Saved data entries
/-! ### The commands -/

/-- R178. -/
def execRopeFrameTransmit (side : Die) (s : State) : Out := .next (if ropeUp s then transmit s side else s)

/-- R177: a LINK frame. -/
def execLinkFrame (dst : Die) (s : State) : Out :=
  .next (if !ropeUp s then s
    else
      match takeControl s dst 1 with
      | some (f, s) => linkIn s dst f
      | none => s)

/-- R194. -/
def execAckDue (side : Die) (s : State) : Out :=
  .next (if ropeUp s && decide (0 < (ropeEnd s side).goodRun) then queueLink s side false else s)

/-- A heartbeat of the partner (R133, R210); one from before a loss of the link says nothing any more. -/
def isHeartbeat (f : Frame) : Bool := f.cls == 0 && !isMirror f && !f.stale

/-- An S-status message (R883). -/
def isSStatus (f : Frame) : Bool := f.cls == 1 && f.kind == 1 && fieldN f.payload 0 2 == 0x10

/-- The host die's request for consent to LANTERN-WATCH or OFF, and the field die's answer (R950): a class-3 write of 0x3602:01.
Log entry 47: DESIGN CHOICE, unsafe. -/
def isConsent (kind : Nat) (f : Frame) : Bool := f.cls == 3 && f.kind == kind && fieldN f.payload 0 2 == 0x3602

/-- A dictionary request of the host die, which its own command takes (R183). -/
def isDictRequest (f : Frame) : Bool := (f.cls == 1 || f.cls == 3) && f.kind == 1 && !isSStatus f && !isConsent 1 f

/-- A request of the master that the field die has forwarded (R248). -/
def isForward (f : Frame) : Bool := f.cls == 3 && f.kind == 1 && !fieldOwned (fieldN f.payload 0 2)

/-- A response of the host die to a forwarded request. -/
def isForwardAnswer (f : Frame) : Bool := f.cls == 3 && f.kind == 2

/-- A class-3 message of the field firmware that carries values of an index range: host entries (R63), the kept pair (R164), host PTP
settings (R130). -/
def isPush (lo hi : Nat) (f : Frame) : Bool := f.cls == 3 && f.kind == 0 && decide (lo ≤ fieldN f.payload 0 2) && decide (fieldN f.payload 0 2 ≤ hi)

/-- A fault-log record on class 2 (R895, R896), and any other class-2 record (R220). -/
def isFaultRecord (f : Frame) : Bool := f.cls == 2 && fieldN f.payload 0 2 == 6

/-- TAG of the class-4 frames of a set: the set and the number of its latest exchange.
Log entry 55: DESIGN CHOICE, unsafe. -/
def stageTag (s : State) (n : Nat) : Nat := (4 * (tget {} s.sets n).exchange + n) % 65536

/-- A class-4 frame of a set's latest exchange, by what it does.
Log entry 55: DESIGN CHOICE, unsafe. -/
def isStage (s : State) (op n : Nat) (f : Frame) : Bool :=
  f.cls == 4 && f.tag == stageTag s n && fieldN f.payload 0 1 == op && fieldN f.payload 1 1 == n

/-- A command of its own takes the frame at a die. -/
def ownCommand (s : State) (d : Die) (f : Frame) : Bool :=
  let staging := fun (l : List Nat) => l.any (fun op => (List.range 4).any (fun n => isStage s op n f))
  match d with
  | .field => isHeartbeat f || isMirror f || isSStatus f || isConsent 1 f || isDictRequest f || isForwardAnswer f || isFaultRecord f || f.cls == 5 ||
      staging [2, 4]
  | .host => isHeartbeat f || f.cls == 2 || isForward f || isFullReset f || isPush 0x2250 0x2257 f || isPush 0x2280 0x2281 f || isConsent 2 f ||
      staging [1, 3, 5]

/-- R189: the oldest delivered frame that no command of its own takes has been dispatched, and its credit is to be returned. -/
def execCreditReturn (side : Die) (s : State) : Out :=
  .next (match takeIn s side (fun f => !ownCommand s side f) with
    | some (_, t) => t
    | none => s)

/-- R196. -/
def execReplayTimeout (side : Die) (s : State) : Out := .next (if ropeUp s then replay s side else s)

/-- R204, R205, R207. -/
def execPairFault (pair : Fin 4) (s : State) : Out :=
  .next (if s.link.mode = .down ∨ s.link.healthy.getLsbD pair.val = false then s else pairsFault s (BitVec.twoPow 4 pair.val) false)

/-- R177, R205, R206, R209: a RETRAIN_REQ frame of the host die. A request while the link is not UP is SUPERSEDED at once, without a
frame; so is one that meets a request of the field die within 200 ns. -/
def execRetrainReqFrame (width : BitVec 3) (faulty : Option (BitVec 4)) (within200ns : Bool) (s : State) : Out :=
  .next (if !hostHw s then s
    else
      let s := match takeControl s .field 2 with | some (_, t) => t | none => s
      if s.link.mode ≠ .up ∨ within200ns = true then supersede s else retrainAsked s (2 + 256 * retrainHigh width faulty))

/-- R206: a checked write to 0x3A02:01. -/
def retrainWrite (s : State) (width : Nat) : State :=
  if s.link.mode = .up then retrain s width true false
  else { s with link := { s.link with kept := some width } }

/-- R209. -/
def execRetrainPairFail (pair : Fin 4) (s : State) : Out :=
  .next (retrainFail { s with link := { s.link with healthy := s.link.healthy &&& ~~~(BitVec.twoPow 4 pair.val) } })

/-- R207, R1050: a DOWN link is trained afresh. -/
def execTrainingAttempt (passing : BitVec 4) (s : State) : Out :=
  .next (if fieldHw s && hostHw s && s.link.mode == .down && decide (passing ≠ 0) && (decide (objN s 0x3A30 1 ≠ 1) || s.link.beacon) then
      { s with link := { s.link with mode := .training, healthy := passing, want := 4, attempts := 1, retest := true, afresh := true } }
    else s)

/-- The LEVELS payload of a die (R177, R203).
Log entry 55: DESIGN CHOICE, unsafe. -/
def levelsBytes (l : Levels) (fresh : Bool) : List Byte :=
  leBytes 2 l.rpl.toNat ++ leBytes 2 l.dsl.toNat ++ leBytes 2 l.qal.toNat ++ leBytes 2 l.mbl.toNat ++ leBytes 4 l.build.toNat ++
    [l.stepping] ++ leBytes 1 (b2n fresh + 2 * b2n l.slotB) ++ [0, 0]

/-- The levels that a LEVELS payload spells (R177). -/
def levelsIn (b : List Byte) : Levels :=
  let w := fun (o : Nat) => BitVec.ofNat 16 (fieldN b o 2)
  { rpl := w 0, dsl := w 2, qal := w 4, mbl := w 6, build := BitVec.ofNat 32 (fieldN b 8 4), stepping := b.getD 12 0, slotB := bit (fieldN b 13 1) 1 }

/-- FRESH of a LEVELS payload (R177). -/
def levelsFresh (b : List Byte) : Bool := bit (fieldN b 13 1) 0

/-- Levels of a die's running image; the boot ROM's recovery carries RPL 1.0 and nothing else (R1003). -/
def levelsOf (b : BootState) : Levels :=
  if b.mode = .running ∨ b.mode = .halted then { (runningImage b).levels with slotB := b.slotB }
  else { rpl := 0x0100, dsl := 0, qal := 0, mbl := 0, build := 0, stepping := 0xB0, slotB := false }

/-- Records and reports held while Rope was not UP go out (R895). -/
def flushHeld (s : State) : State :=
  let held := s.saf.hostHeld
  held.foldl (fun s r => ropeSend s .host (mkFrame 2 0 0 (leBytes 2 6 ++ [0, 0] ++ faultBytes r)))
    { s with saf := { s.saf with hostHeld := [] } }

#### WHAT YOU WILL DO
Using only the data above, copy out the lines that include the word "BitVec".

#### ANSWER SECTION
  .next (if s.link.mode = .down ∨ s.link.healthy.getLsbD pair.val = false then s else pairsFault s (BitVec.twoPow 4 pair.val) false)
def execRetrainReqFrame (width : BitVec 3) (faulty : Option (BitVec 4)) (within200ns : Bool) (s : State) : Out :=
  .next (retrainFail { s with link := { s.link with healthy := s.link.healthy &&& ~~~(BitVec.twoPow 4 pair.val) } })
def execTrainingAttempt (passing : BitVec 4) (s : State) : Out :=
  let w := fun (o : Nat) => BitVec.ofNat 16 (fieldN b o 2)
  { rpl := w 0, dsl := w 2, qal := w 4, mbl := w 6, build := BitVec.ofNat 32 (fieldN b 8 4), stepping := b.getD 12 0, slotB := bit (fieldN b 13 1) 1 }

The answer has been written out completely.